• [Records provided]:
○ ○ ○ ○ ○ ○ ○
-- ==== Sys2Proof/Machine/Ops.lean ====
section
/-! DEFINITION. The named operations over maps, memory, threads, windows and the class stack; fault and
trace records; and TAKING A TRAP (17 R323-R328) with the return from one (R326, R334). -/

namespace Sys2Proof.Machine

/-! ### Sparse maps -/

/-- What key `k` of a map reads as; `d` where it lists nothing. -/
def mget {α : Type} (d : α) (m : SMap α) (k : Nat) : α :=
  match m with
  | [] => d
  | (j, x) :: r => if j = k then x else mget d r k

/-- A map without key `k`. -/
def mdel {α : Type} (m : SMap α) (k : Nat) : SMap α := m.filter (fun p => p.1 != k)

/-- Insert a key that the map does not list. -/
def mins {α : Type} (m : SMap α) (k : Nat) (x : α) : SMap α :=
  match m with
  | [] => [(k, x)]
  | (j, y) :: r => if k < j then (k, x) :: (j, y) :: r else (j, y) :: mins r k x

/-- Write key `k`; writing the default removes it. -/
def mset {α : Type} [DecidableEq α] (d : α) (m : SMap α) (k : Nat) (x : α) : SMap α :=
  if x = d then mdel m k else mins (mdel m k) k x

/-- Keys strictly rising and no value equal to the default: the canonical form. -/
def mwf {α : Type} [DecidableEq α] (d : α) (m : SMap α) : Bool :=
  match m with
  | [] => true
  | (k, x) :: r => x != d && (match r with | [] => true | (j, _) :: _ => k < j) && mwf d r

/-- A map without the keys from `lo` to `lo + n - 1`. -/
def mclear {α : Type} (m : SMap α) (lo n : Nat) : SMap α := m.filter (fun p => p.1 < lo || lo + n ≤ p.1)

/-! ### Bits and lanes -/

/-- The mask of the lanes below 64 that `p` holds of. -/
def maskOf (p : Nat → Bool) : Word :=
  (List.range 64).foldl (fun m i => if p i then m ||| ((1 : Word) <<< i) else m) 0

/-- The lanes set in a mask, ascending. -/
def lanesOf (m : Word) : List Nat := (List.range 64).filter (fun i => m.getLsbD i)

/-- The lowest lane of a mask; 64 when it is empty. -/
def lowest (m : Word) : Nat := (lanesOf m).headD 64

/-- The mask of one lane. -/
def laneBit (i : Nat) : Word := (1 : Word) <<< i

/-- The mask of the first `n` lanes. -/
def firstLanes (n : Nat) : Word := maskOf (fun i => i < n)

/-- Bytes of a number, lowest first (00 R2). -/
def toBytes (n v : Nat) : List Byte := (List.range n).map (fun i => BitVec.ofNat 8 (v >>> (8 * i)))

/-- The number some bytes hold, lowest first (00 R2). -/
def ofBytes (bs : List Byte) : Nat := bs.foldr (fun b acc => b.toNat + 256 * acc) 0

/-- The signed value of a 64-bit word. -/
def sint (w : Word) : Int := w.toInt

/-! ### Memory -/

/-- Region offsets of the one memory map: main memory by physical address, then the scratchpads, the
shared memories, swap records, saved spill stacks, host memory and the patch memory (01 R9; DESIGN CHOICE, log 4). -/
def regionBase (r : Nat) : Nat := r * 2 ^ 64
/-- Key of a byte of main memory (16 R294). -/
def mainKey (pa : Nat) : Nat := pa
/-- Key of a byte of die `d`'s scratchpad aperture (09 R169). -/
def scratchKey (d off : Nat) : Nat := regionBase 1 + d * 2 ^ 29 + off
/-- Key of a byte of a core's shared memory while it serves `ctx` (09 R168, 16 R290). -/
def sharedKey (ctx core off : Nat) : Nat := regionBase 2 + (ctx * 160 + core) * 2 ^ 20 + off
/-- Key of a byte of a swapped team's record (20 R387). -/
def recordKey (uid off : Nat) : Nat := regionBase 3 + uid * 2 ^ 20 + off
/-- Key of a byte of the saved spill stack of a group that does not stand on its core (14 R274, 17 R350). -/
def privKey (tid off : Nat) : Nat := regionBase 4 + tid * 2 ^ 16 + off
/-- Key of a byte of host memory (19 R373). -/
def hostKey (pa : Nat) : Nat := regionBase 5 + pa
/-- Key of a byte of the patch memory (16 R311). -/
def patchKey (off : Nat) : Nat := regionBase 6 + off

/-- Read one byte: an unlisted key reads zero (DESIGN CHOICE, log 4). -/
def rdByte (m : List Host.Cell) (k : Nat) : Byte := mget 0 m k
/-- Write one byte. -/
def wrByte (m : List Host.Cell) (k : Nat) (b : Byte) : List Host.Cell := mset 0 m k b
/-- Read `n` bytes from `k` upward. -/
def rdBytes (m : List Host.Cell) (k n : Nat) : List Byte := (List.range n).map (fun i => rdByte m (k + i))
/-- Read an `n`-byte little-endian number. -/
def rdNat (m : List Host.Cell) (k n : Nat) : Nat := ofBytes (rdBytes m k n)
/-- Write cells in order; a later cell of one key wins (09 R176). -/
def wrCells (m : List Host.Cell) (cs : List Host.Cell) : List Host.Cell :=
  cs.foldl (fun m c => wrByte m c.1 c.2) m
/-- The cells of some bytes at `k` upward. -/
def cellsAt (k : Nat) (bs : List Byte) : List Host.Cell := (List.range bs.length).zipWith (fun i b => (k + i, b)) bs

/-- Memory after some cells are written; a sector written whole is no longer poisoned (17 R345). -/
def State.store (s : State) (cs : List Host.Cell) : State :=
  let full (sec : Nat) : Bool := (List.range 32).all (fun i => cs.any (fun c => c.1 == 32 * sec + i))
  { s with mem := wrCells s.mem cs, poisonMem := s.poisonMem.filter (fun sec => !full sec) }

/-- The canonical form of memory (keys rising, nothing listed that an unlisted byte reads as). -/
def Memory.wf (m : List Host.Cell) : Bool := mwf 0 m

/-! ### Threads -/

/-- Real lanes of `m0`: helper lanes never count (01 R17). -/
def Thread.active (t : Thread) : Word := t.m0 &&& ~~~ t.help

/-- Mask register `n` (01 R19). -/
def Thread.mask (t : Thread) (n : Nat) : Word := if n = 0 then t.m0 else mget 0 t.masks n

/-- The selected lanes S: the predicate of 03 R56 over `m0`. -/
def Thread.sel (t : Thread) (f : Fields) : Word :=
  let m := t.mask f.pm.toNat
  if f.neg then t.m0 &&& ~~~ m else t.m0 &&& m

/-- Every thread of the device. -/
def State.threads (s : State) : List Thread :=
  (if s.thr.status == .absent then [] else [s.thr]) ++ s.parked

/-- The thread of an identity. -/
def State.thread? (s : State) (tid : Nat) : Option Thread := s.threads.find? (fun t => t.id == tid)

/-- Put a thread among the parked ones, kept by rising identity. -/
def parkIn (ts : List Thread) (t : Thread) : List Thread :=
  match ts with
  | [] => [t]
  | u :: r => if t.id < u.id then t :: u :: r else u :: parkIn r t

/-- Make the thread of an identity the issuing one; no change when there is none (DESIGN CHOICE, log 73). -/
def State.focus (s : State) (tid : Nat) : State :=
  if s.thr.id == tid && s.thr.status != .absent then s
  else match s.parked.find? (fun t => t.id == tid) with
    | none => s
    | some t =>
      let rest := s.parked.filter (fun u => u.id != tid)
      { s with thr := t, parked := if s.thr.status == .absent then rest else parkIn rest s.thr }

/-- Change every thread. -/
def State.mapThreads (s : State) (g : Thread → Thread) : State :=
  { s with thr := if s.thr.status == .absent then s.thr else g s.thr, parked := s.parked.map g }

/-- Change the thread of an identity. -/
def State.onThread (s : State) (tid : Nat) (g : Thread → Thread) : State :=
  s.mapThreads (fun t => if t.id == tid then g t else t)

/-- Change the issuing thread. -/
def State.modThr (s : State) (g : Thread → Thread) : State := { s with thr := g s.thr }

/-- Remove the issuing thread. -/
def State.dropThr (s : State) : State := { s with thr := {} }

/-! ### Parts of the device -/

def State.core (s : State) (n : Nat) : Core := mget {} s.cores n
def State.setCore (s : State) (n : Nat) (c : Core) : State := { s with cores := mset {} s.cores n c }
def State.ctx (s : State) (n : Nat) : Ctx := mget {} s.ctxs n
def State.hasCtx (s : State) (n : Nat) : Bool := s.ctxs.any (fun p => p.1 == n)
/-- A context is kept even when every field of it is the default's: its key is listed. -/
def State.setCtx (s : State) (n : Nat) (c : Ctx) : State := { s with ctxs := mins (mdel s.ctxs n) n c }
def State.modCtx (s : State) (n : Nat) (g : Ctx → Ctx) : State :=
  if s.hasCtx n then s.setCtx n (g (s.ctx n)) else s
def State.team (s : State) (n : Nat) : Team := mget {} s.teams n
def State.setTeam (s : State) (n : Nat) (t : Team) : State := { s with teams := mins (mdel s.teams n) n t }
def State.modTeam (s : State) (n : Nat) (g : Team → Team) : State :=
  if s.teams.any (fun p => p.1 == n) then s.setTeam n (g (s.team n)) else s
def State.launch (s : State) (n : Nat) : Launch := mget {} s.launches n
def State.setLaunch (s : State) (n : Nat) (l : Launch) : State :=
  { s with launches := mins (mdel s.launches n) n l }
def State.cmd (s : State) (n : Nat) : Cmd := mget {} s.cmds n
def State.hasCmd (s : State) (n : Nat) : Bool := s.cmds.any (fun p => p.1 == n)
def State.setCmd (s : State) (n : Nat) (c : Cmd) : State := { s with cmds := mins (mdel s.cmds n) n c }
def State.modCmd (s : State) (n : Nat) (g : Cmd → Cmd) : State :=
  if s.hasCmd n then s.setCmd n (g (s.cmd n)) else s
def State.node (s : State) (n : Nat) : Node := mget {} s.nodes n
def State.setNode (s : State) (n : Nat) (x : Node) : State := { s with nodes := mset {} s.nodes n x }
def State.modHub (s : State) (g : Hub → Hub) : State := { s with hub := g s.hub }
/-- A name no thing of the device has yet (DESIGN CHOICE, log 73). -/
def State.fresh (s : State) : Nat × State := (s.nextId, { s with nextId := s.nextId + 1 })

/-- A number below `bound` that no thing of its kind has: any choice serves (DESIGN CHOICE, log 10). -/
def freshNumber (seed bound : Nat) (used : List Nat) : Nat :=
  let w := Config.choice seed % bound
  if used.contains w then ((List.range (used.length + 1)).find? (fun n => !used.contains n)).getD 0 else w

/-- The die of a package core number (01 R5). -/
def dieOf (core : Nat) : Nat := core / 40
○ ○ ○ ○ ○ ○ ○
Please return every line from the one that contains "if s.hasCtx n" through the end of the entries, exactly, leaving out all others.

• [Result for this exercise]:
  if s.hasCtx n then s.setCtx n (g (s.ctx n)) else s
def State.team (s : State) (n : Nat) : Team := mget {} s.teams n
def State.setTeam (s : State) (n : Nat) (t : Team) : State := { s with teams := mins (mdel s.teams n) n t }
def State.modTeam (s : State) (n : Nat) (g : Team → Team) : State :=
  if s.teams.any (fun p => p.1 == n) then s.setTeam n (g (s.team n)) else s
def State.launch (s : State) (n : Nat) : Launch := mget {} s.launches n
def State.setLaunch (s : State) (n : Nat) (l : Launch) : State :=
  { s with launches := mins (mdel s.launches n) n l }
def State.cmd (s : State) (n : Nat) : Cmd := mget {} s.cmds n
def State.hasCmd (s : State) (n : Nat) : Bool := s.cmds.any (fun p => p.1 == n)
def State.setCmd (s : State) (n : Nat) (c : Cmd) : State := { s with cmds := mins (mdel s.cmds n) n c }
def State.modCmd (s : State) (n : Nat) (g : Cmd → Cmd) : State :=
  if s.hasCmd n then s.setCmd n (g (s.cmd n)) else s
def State.node (s : State) (n : Nat) : Node := mget {} s.nodes n
def State.setNode (s : State) (n : Nat) (x : Node) : State := { s with nodes := mset {} s.nodes n x }
def State.modHub (s : State) (g : Hub → Hub) : State := { s with hub := g s.hub }
/-- A name no thing of the device has yet (DESIGN CHOICE, log 73). -/
def State.fresh (s : State) : Nat × State := (s.nextId, { s with nextId := s.nextId + 1 })

/-- A number below `bound` that no thing of its kind has: any choice serves (DESIGN CHOICE, log 10). -/
def freshNumber (seed bound : Nat) (used : List Nat) : Nat :=
  let w := Config.choice seed % bound
  if used.contains w then ((List.range (used.length + 1)).find? (fun n => !used.contains n)).getD 0 else w

/-- The die of a package core number (01 R5). -/
def dieOf (core : Nat) : Nat := core / 40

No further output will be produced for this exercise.